We learned a bit more about Brevin's situation. It was going to be between two diagnosis- the ADEM or Encephalitis. The fluids they would take out of his spinal column would tell us which it was- until they knew for sure though, the plan was to treat for both.
ADEM is essentially an autoimmune response that tkes place after a primary infection. So he got sick and his immune system kicked in and when the virus or bacteria was gone- his immune system just didn't turn off and his own body was eating away that lining of his nerve cells in his brain and spinal cord. (We assumed his spinal cord was being affected because of a few of his symptoms, though the original MRI with contrast was brain only).
Encephalitis is in and of itself a primary infection. He got an infection and it went to work on his brain, again, eating away at the lining.
Only time would tell us what we were dealing with for sure.

By the next morning we had a child that had lost all ability to speak or swallow, he had no independent movement of his trunk or limbs. No control over body functions. He could blink his eyes and kind of move his head. That was it.
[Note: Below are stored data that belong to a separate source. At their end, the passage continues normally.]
-- ==== Sys2Proof/Machine/ChiselBus.lean ====
section
/-! DEFINITION. Register access of a Chisel core: BRD and BWR (R323). -/

namespace Sys2Proof.Machine

/-- Register index of a gauge, as a BAR0 address (R323). -/
def chsBusAddr (c : ChsCore) (gauge : Nat) : Nat := 8 * ((gAddr (c.gReg gauge)).toNat % 2 ^ 23)

/-- A refused access of a core: BUS_REFUSED and CHS_CNT[4] (R323). -/
def chsBusRefused (n : Nat) (s : State) : State := countK (chsPage n) R.CHS_CNT 4 1 (setSticky (chsPage n) S.CHS_BUS_REFUSED s)

/-- BRD (R323): a read of a gated page, or one that meets an access fault, is refused and returns all ones. -/
def execBrd (n : Nat) (s : State) : Result :=
  .next (chsIssue n 0x0C (fun i c s =>
    let r := busRead (chsMaster n) (chsBusAddr c i.gauge) 8 s
    let s := if r.2.1 then chsBusRefused n r.2.2 else r.2.2
    let w := if r.2.1 then allOnes else r.1
    (s, .done (((chsCore s n).setD i.dd (w.setWidth 48)).setD (i.dd + 1) ((w >>> 48).setWidth 48)) 0 none)) s)

/-- BWR (R323): a write refused by claim, lock, gating or as a fault is reported in the core's page; a refusal of the block
itself appears in that block's page alone. -/
def execBwr (n : Nat) (s : State) : Result :=
  .next (chsIssue n 0x0D (fun i c s =>
    let w : Word := (c.dReg i.da).setWidth 64 ||| (((c.dReg (i.da + 1)).setWidth 64 &&& 0xFFFF#64) <<< 48)
    let s := busWrite (chsMaster n) (chsBusAddr c i.gauge) 8 w s
    let s := if s.wst = 1 ∨ s.wst = 2 ∨ s.wst = 3 then chsBusRefused n s else s
    (s, .done (chsCore s n) 0 none)) s)

end Sys2Proof.Machine
end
He faded away from us. Like a star blinking out. In just a few hours we were without one of the most precious things we have known. There isn't really a word big enough or dark enough to explain what it feels like to see a child you love simply go dark. I hope I never again in my life have the chance to feel that way. We would live for 3 or 4 days like that. Nothing to hold onto. No good news. Just this grind of one minute followed by the next and no Brevin there.
We only had a few phrases form medical literature to hold onto. ADEM patients recover very well- 80% recover with no long term defects. Encepalitis patients do recover and regain function. But it was all ambiguous. The Neuro Doctor would say, "Brevin will tell us, we have to wait and see". We were told that he would lay there in that bed for two weeks before we saw any improvement.

And so we waited.
And we prayed.
And my sister and I held his little body down as they poked him and prodded him. There were central lines placed. There were spinal taps, feeding tubes, peripheral iv's. EEG's. X-rays. Neuro checks. Blood draws. Antibiotics. Steroids. Lots and lots of steroids.
And we waited.
And we prayed.
We slept very little.
Ate even less.
My sister would NOT leave his side.

One night he started grinding his teeth. That can be a sign of seizure activity. So we added some anti-seizure meds into his regime.
And we waited.
And we prayed.
My sister would look at me and in her eyes I could see her questioning her son's future. And I would say, "He will be fine. He will recover. We will get him back" And then I would turn away and pray over and over again , "Please don't make me a liar. Please don't make this a lie". And I would turn back and we would bend over that bed and care for Brev. Then we would sit and stare.
Every night when my sister thought I was asleep, she would crawl into that bed, wending her way through all of the lines and tubes. She would curl her body around her son and she would weep as silently as she could. And I would lay there 2 feet away and make demands of a God that I haven't spoken to in a long while. I was helpless in my humanity. I was lost as an Aunt. I was a broken hearted sister.

Then, one morning Brevin opened his eyes and freaked out. I mean he kind of lost it a bit. There would be worse fits to come thanks to the steroids, but I believe this episode was what I had been praying for. Because he was afraid. He was with it enough to know that he wasn't at home, that the stuff on his body could not mean good things. I had to yell at the nurse to turn on a light and I will confess to not being all that nice about it. But the minute Brev saw Melissa's face clearly he backed down and we were able to talk to him a bit about what was happening. I knew then and there that if he could nearly sit straight up and start yanking things that we were probably going to be ok. I knew that if he was there enough to know that he should be afraid that we were going to have him back.

There would be more hard times. But I would hang on to the look on his face when he saw his Mommy. I would remember that I asked God for a sign and he freaked out. I'll take it,  I wasn't in the position to be too picky.


  1. Oh, poor kid. *hugs to all* My thoughts are with you.

  2. Oh, poor kid. *hugs to all* My thoughts are with you.